Stored data:
__________
theorem witness_Signals : (Issuable global ∧ NoRollback global ∧ global.ctx.lr.prot = false ∧ Sole global (access 0x8000) 0 ∧
      Residents global .wake (access 0x8000) ∧ global.ctx.recAddress (access 0x8000) BufRec.rdp 1 false 0 = .va 0x8000 ∧
      Reaches global 0x8000 .read 0x8000 0 1 ∧ Residents global .tsig (access 0x8000)) ∧
    (Issuable ringer ∧ Sole ringer ring 0 ∧ Residents ringer .dbl ring ∧
      ringer.ctx.recAddress ring BufRec.wrp 4 true 0 = .va 0x200000 ∧
      ringer.translate ringer.ctx.lr.pasid 0x200000 ⟨false, false, false, true⟩ = (ringer, .ok 0xC0000000000 5) ∧
      ringer.translate ringer.ctx.lr.pasid 0x200000 .doorbell = (ringer, .ok 0xC0000000000 5) ∧ ringer.regionAt 0xC0000000000 = .pcie ∧
      ringer.pcieRoute 0xC0000000000 = some (0, 0) ∧ (ringer.portAt 0).up = true ∧ (ringer.portAt 0).doorbells.length < 256) :=
  ⟨⟨issuable_global, by unfold NoRollback; decide +kernel, by decide +kernel, by unfold Sole; decide +kernel,
      residents_of (by decide +kernel), by decide +kernel, by unfold Reaches Local; decide +kernel, residents_of (by decide +kernel)⟩,
    (issuable_of (by decide +kernel)), by unfold Sole; decide +kernel,
    residents_of (by decide +kernel), by decide +kernel⟩
theorem witness_ConvergenceSets : Issuable one ∧ Residents one .cvr { bare with b := .int20 0xFFFFF } ∧
    (one.ctx.executing { bare with b := .int20 0xFFFFF }).head? = some 0 ∧ (SMap.get one.ctx.w.kregs 0 KReg.blank).signed = 0 :=
  ⟨issuable_one, residents_of (by decide +kernel), by decide +kernel, by decide +kernel⟩

/-- An MMA with block offset 0 in s4, a convergence register k0 with the set `set`, and slots for integer planes and int8. -/
def product : Fields := { bare with d := .v 32, a := .s 4, b := .reg (.v 16), mod := 8 }
def matrix (set : BitVec 32) : State :=
  let s := thread [] [] false
  { s with
    waves := SMap.put s.waves 0 { s.wave 0 with kregs := [(0, { KReg.blank with set := set })] }
    launches := [(0, { s.launchAt 0 with record := { placedRecord with slots := [0x720, 0x12] } })] }

theorem issuable_matrix (set : BitVec 32) (h : set = 1 ∨ set = 3) : Issuable (matrix set) := by
  rcases h with rfl | rfl <;> exact (issuable_of (by decide +kernel))
theorem witness_MatrixIssues :
    (Issuable (matrix 3) ∧ (matrix 3).ctx.lr.prot = false ∧ Residents (matrix 3) .mma product ∧ (matrix 3).ctx.executing product = [0] ∧
      signCheck .mma product (matrix 3).ctx 0 = none) ∧
    (Issuable (matrix 1) ∧ Residents (matrix 1) .mma product ∧ (signCheck .mma product (matrix 1).ctx 0 = none ∧
      (wordOf fun i => (0#32).getLsbD i || [0].contains i) = 1 ∧ (matrix 1).arrayBusy 0 = false ∧ (matrix 1).ctx.matrixFree product = true ∧
      (SMap.get (matrix 1).ctx.w.kregs 0 KReg.blank).barred ≠ some (matrix 1).cur.core ∧
      0 + 512 ≤ (matrix 1).ctx.lr.spw * 4096) ∧ Pinned (matrix 1) 0 512) :=
  ⟨⟨issuable_matrix 3 (.inr rfl), by decide +kernel, residents_of (by decide +kernel), by decide +kernel, by decide +kernel⟩,
    issuable_matrix 1 (.inl rfl), residents_of (by decide +kernel), by decide +kernel, fun p _ h => by
      have : p = 0 := by omega
      subst this
      decide +kernel⟩
theorem witness_MatrixArithmetic : (List.replicate 32 (3 : Int)).length = 32 * 1 ∧ (slotOfBits 0x720).fmt = 0x20 ∧
    (slotOfBits 0x10001F).semi = 4 := by decide +kernel
theorem witness_MatrixCompletes :
    let j : MatJob := ⟨0, 0, { KReg.blank with set := 1 }, [(.v 0 32, ⟨5, false⟩), (.v 0 33, ⟨6, true⟩)], 0, 0⟩
    (({ one with waves := [(0, { one.wave 0 with mat := [j] })] } : State).wave (waveKey 0 0)).mat = j :: [] ∧
      (j.writes.map (·.1)).Nodup := by decide +kernel

/-- A plane block of 8 planes and 32 columns at offset 0: 512 bytes, and a header of 128 for groups of 32. -/
def planes (slot : BitVec 128) : State :=
  let s := thread [] [] false
  { s with launches := [(0, { s.launchAt 0 with record := { placedRecord with slots := [slot] } })] }

theorem witness_PlaneStores :
    (Issuable (planes 0x720) ∧ Sole (planes 0x720) window 0 ∧ planeSlot .plane ((planes 0x720).ctx.lr.slot 0) 32 = true ∧
      Residents (planes 0x720) .plane { window with mod := 0 } ∧ 0 + 2 * 32 * 8 ≤ (planes 0x720).ctx.lr.spw * 4096 ∧
      Pinned (planes 0x720) 0 512) ∧
    (Issuable (planes 0x1721) ∧ planeSlot .planx ((planes 0x1721).ctx.lr.slot 0) 32 = true ∧
      Residents (planes 0x1721) .planx { window with mod := 0 } ∧ blockBytes 8 32 32 = 640 ∧ Pinned (planes 0x1721) 0 640) := by
  refine ⟨⟨(issuable_of (by decide +kernel)), by unfold Sole; decide +kernel, by decide +kernel,
    residents_of (by decide +kernel), by decide +kernel, fun p _ h => ?_⟩,
    (issuable_of (by decide +kernel)), by decide +kernel, residents_of (by decide +kernel),
    by decide, fun p _ h => ?_⟩ <;>
  · have : p = 0 := by omega
    subst this
    decide +kernel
__________
For the string "window", count the lines of the entries above that include it; answer with the number only.

3